-------- Record excerpts

-- ==== Sys2Proof/Laws/State.lean ====
section
/-! SUPPORT. What each update of a record leaves as it was: one lemma per field and update, so that no proof unfolds a record update; and what
the written field reads as. -/

namespace Sys2Proof.Machine

open Sys2Proof
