/-- A descriptor (R352): a frame of one tile, CUR at 0x12000, OUT at 0x14000, OWN at 0x1E000, one spatial neighbour of radius 1. -/
def twillBytes : List Byte :=
  leBytes 8 0x0001000000010101 ++ leBytes 8 0x12000 ++ leBytes 8 0 ++ leBytes 8 0x14000 ++ leBytes 8 0 ++ leBytes 8 0x1E000 ++ leBytes 8 0 ++ leBytes 8 77
    ++ leBytes 8 0 ++ leBytes 2 0 ++ leBytes 2 0 ++ leBytes 2 1 ++ leBytes 2 1 ++ leBytes 2 16 ++ leBytes 2 16 ++ List.replicate 44 0
/-- A gang with a callable table at 0x10800, whose entry 0 is `exit` at 0x10900. -/
def twillGangOf : Gang := { probeGang with kernel := { probeKernel with calltab := 0x10800 } }
def twillMem : Memory :=
  ((probe.mem.put 0x1000800 (leBytes 8 0x8000000000000900)).put 0x1000900 (leBytes 4 ((encode (.exitL nop)).getD 0 0).toNat)).put 0x1000080 twillBytes
def twillWho : Who := probeStrand.who
def twillOp (started : Bool) (pixel : Nat) (work : Option TwillWork) (bs : List Byte) : TwillOp :=
  ⟨9, 0, 0, twillWho, 2, 1, 0, 0x1000000000010080, bs, 0x10000, started, pixel, work, [], false⟩
def twlStrand : Strand :=
  { uniStrand with
    w := twoWords 0x1000000000010080 ++ [2, 0, 9, 0] ++ List.replicate 58 0
    tickets := [none, none, some ⟨twillBytes, 0x10000, false, false⟩] ++ List.replicate 5 none }
def twillState (st : Strand) (o : TwillOp) : State :=
  { withSt st with mem := twillMem, gangs := [twillGangOf], twills := [o], nextId := 20, rayTables := [⟨probeStrand.core, 1, rayFormats, none⟩] }
theorem witness_TwillTickets :
    let s := { twillState twlStrand (twillOp false 0 none twillBytes) with twills := [] }
    let full := { twlStrand with tickets := List.replicate 8 (some ⟨twillBytes, 0x10000, false, false⟩) }
    let fin := { twlStrand with tickets := [none, none, some ⟨twillBytes, 0x10000, true, false⟩] ++ List.replicate 5 none }
    Ready (.twl nop 20 0) s twlStrand 0 ∧ Ready (.twl nop 20 0) { s with strands := [full] } full 0
    ∧ (∀ a ∈ [2, 4, 5], Ready (.twlwait nop 20 a) s twlStrand 0) ∧ Ready (.twlwait nop 20 2) { s with strands := [fin] } fin 0
    ∧ (∀ z ∈ [s, { s with strands := [full] }], ansThen (z.placeObject twlStrand (twlStrand.wpair 0) 128 .read [0, 1])
        (fun s1 _ => decide (s1.strands = z.strands) && s1.cur == z.cur && s1.reqs.isEmpty && (s1.gangOf twlStrand).isSome && s1.twills.isEmpty
          && seriesOk (s1.series (.twl nop 20 0) twlStrand (twlStrand.wpair 0) 128 [0, 1] (.read 128) 128)
              (fun s3 _ => decide (s3.strands = z.strands) && s3.cur == z.cur && (s3.gangOf twlStrand).isSome)) = true)
    ∧ (twlStrand.tickets.getD 0 none).isSome = false ∧ twlStrand.posted = 0 ∧ twlStrand.script = []
    ∧ (∀ m < 8, (full.tickets.getD m none).map (·.done) = some false)
    ∧ bits (twlStrand.wreg 4) 31 3 ≠ 0 ∧ bits (twlStrand.wreg 2) 31 3 = 0 ∧ bits (twlStrand.wreg 2) 2 0 = 2
    ∧ (twlStrand.tickets.getD (bits (twlStrand.wreg 5) 2 0) none).isSome = false := by unfold Ready; decide +kernel
/-- An answer of the engine, and a condition on it. -/
def rayThen {α : Type} (r : RayRes α) (p : State → α → Bool) : Bool := match r with | (t, .ok x) => p t x | _ => false
theorem rayThen_spec {α : Type} {r : RayRes α} {p : State → α → Bool} (h : rayThen r p = true) : ∃ t x, r = (t, .ok x) ∧ p t x = true := by
  unfold rayThen at h
  split at h
  · exact ⟨_, _, rfl, h⟩
  · cases h
def cand0 (ph : Option Word) : TwillCand := ⟨[5, 0x3F800000, 0x3F800000, 0x3F800000, 1, 0, 0, 0], 1, 0, 0, ph⟩
def work0 (ph : Option Word) : TwillWork := ⟨3, [0xFFFFFFFF, 0, 0, 0, 0, 0, 0, 0], [cand0 ph]⟩
def opAt (s : State) (o : TwillOp) : Prop := s.twills = [o] ∧ o.die = 0 ∧ o.quad = 0 ∧ s.findGang o.ctx o.who.gang = some twillGangOf ∧ twillGangOf.frozen = false
  ∧ o.fixups = [] ∧ o.failed = false
theorem witness_TwillOperations_start :
    let t := twillOf twillBytes
    let o := twillOp false 0 none twillBytes
    let z := twillOp false 0 none (List.replicate 128 0)
    let s := twillState twlStrand o
    opAt (twillState twlStrand z) z ∧ (twillOf z.descriptor).refused 0 = true
    ∧ opAt s o ∧ t.refused 0 = false ∧ (List.range (t.ntx * t.nty)).map (fun k => (t.ty0 + k / t.ntx) * (t.width / 16) + t.tx0 + k % t.ntx) = [0]
    ∧ rayThen ((s.paidBy 1 o.who.gang 0).callEntry o t) (fun s1 e => e == 0x10900
        && rayThen (ownedBy o t 0 [0] s1) (fun s2 _ => decide (s2.twills = s.twills))) = true := by unfold opAt; decide +kernel
theorem witness_TwillOperations_pixel :
    let t := twillOf twillBytes
    let o := twillOp true 3 none twillBytes
    let s := twillState twlStrand o
    let o' : TwillOp := { o with pixel := 4 }
    let w := twillOp true 4 (some (work0 (some 0x3F800000))) twillBytes
    let z := twillState twlStrand w
    opAt s o ∧ o.started = true ∧ o.work = none ∧ o.pixel < t.pixels
    ∧ rayThen (((s.paidBy 1 o.who.gang 0).modTwill o.id (fun x => { x with pixel := x.pixel + 1 })).pixelBegin o' t
        (t.tx0 * 16 + 3 % (t.ntx * 16)) (t.ty0 * 16 + 3 / (t.ntx * 16))) (fun s1 _ => decide (s1.twills = [o'])) = true
    ∧ opAt z w ∧ (∀ c ∈ (work0 (some 0x3F800000)).cands, c.ph ≠ none) ∧ t.pixel 3 = (3, 0)
    ∧ rayThen ((z.paidBy 1 w.who.gang 0).twillPlace w .write (t.out + 96) 32) (fun s1 p =>
        p.2.2.isNone && rayThen (ownedBy w t p.2.1 (t.pageTiles (s1.pageSpan w (t.out + 96)) t.out (t.out + 96)) s1) (fun s2 _ => decide (s2.twills = z.twills) && s2.partials.isEmpty)) = true := by
  unfold opAt; decide +kernel
theorem witness_TwillOperations_batch :
    let t := twillOf twillBytes
    let o := twillOp true 4 (some (work0 none)) twillBytes
    let s := twillState twlStrand o
    opAt s o ∧ o.work = some (work0 none) ∧ cand0 none ∈ (work0 none).cands ∧ (cand0 none).ph = none
    ∧ s.rayTables.find? (fun r => r.core == s.twillCore o && r.ctx == o.ctx) = some ⟨s.twillCore o, o.ctx, rayFormats, none⟩
    ∧ rayThen ((s.paidBy 1 o.who.gang 0).callBatch o t [[5, 0, 0, 0, 3, 0, 1, 0]]) (fun s1 st =>
        rayThen (batchPh o t rayFormats st 0 (work0 none).cands s1) (fun s2 _ => decide (s2.twills = s.twills))) = true := by
  unfold opAt; decide +kernel
theorem witness_TwillOperations_end :
    let o := twillOp true 256 none twillBytes
    let st := { twlStrand with state := .parked, park := some .twl, waiting := some (.twlwait nop 20 2) }
    let s := twillState st o
    opAt s o ∧ o.started = true ∧ o.work = none ∧ (twillOf twillBytes).pixels ≤ o.pixel ∧ s.strands = [st] ∧ st.who = o.who
    ∧ st.tickets.getD o.ticket none = some ⟨twillBytes, 0x10000, false, false⟩ ∧ st.tickets.length = 8 ∧ st.isFirmware = false
    ∧ bits (st.wreg 2) 2 0 = o.ticket ∧ st.w.length = 64 ∧ (twillOp true 256 none twillBytes).ticket < 8 := by unfold opAt; decide +kernel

----------------

» **Problem requirements**:
Could you return the lines in the entries above that contain "isSome"?

» **Written reply**:
        (fun s1 _ => decide (s1.strands = z.strands) && s1.cur == z.cur && s1.reqs.isEmpty && (s1.gangOf twlStrand).isSome && s1.twills.isEmpty
              (fun s3 _ => decide (s3.strands = z.strands) && s3.cur == z.cur && (s3.gangOf twlStrand).isSome)) = true)
    ∧ (twlStrand.tickets.getD 0 none).isSome = false ∧ twlStrand.posted = 0 ∧ twlStrand.script = []
    ∧ (twlStrand.tickets.getD (bits (twlStrand.wreg 5) 2 0) none).isSome = false := by unfold Ready; decide +kernel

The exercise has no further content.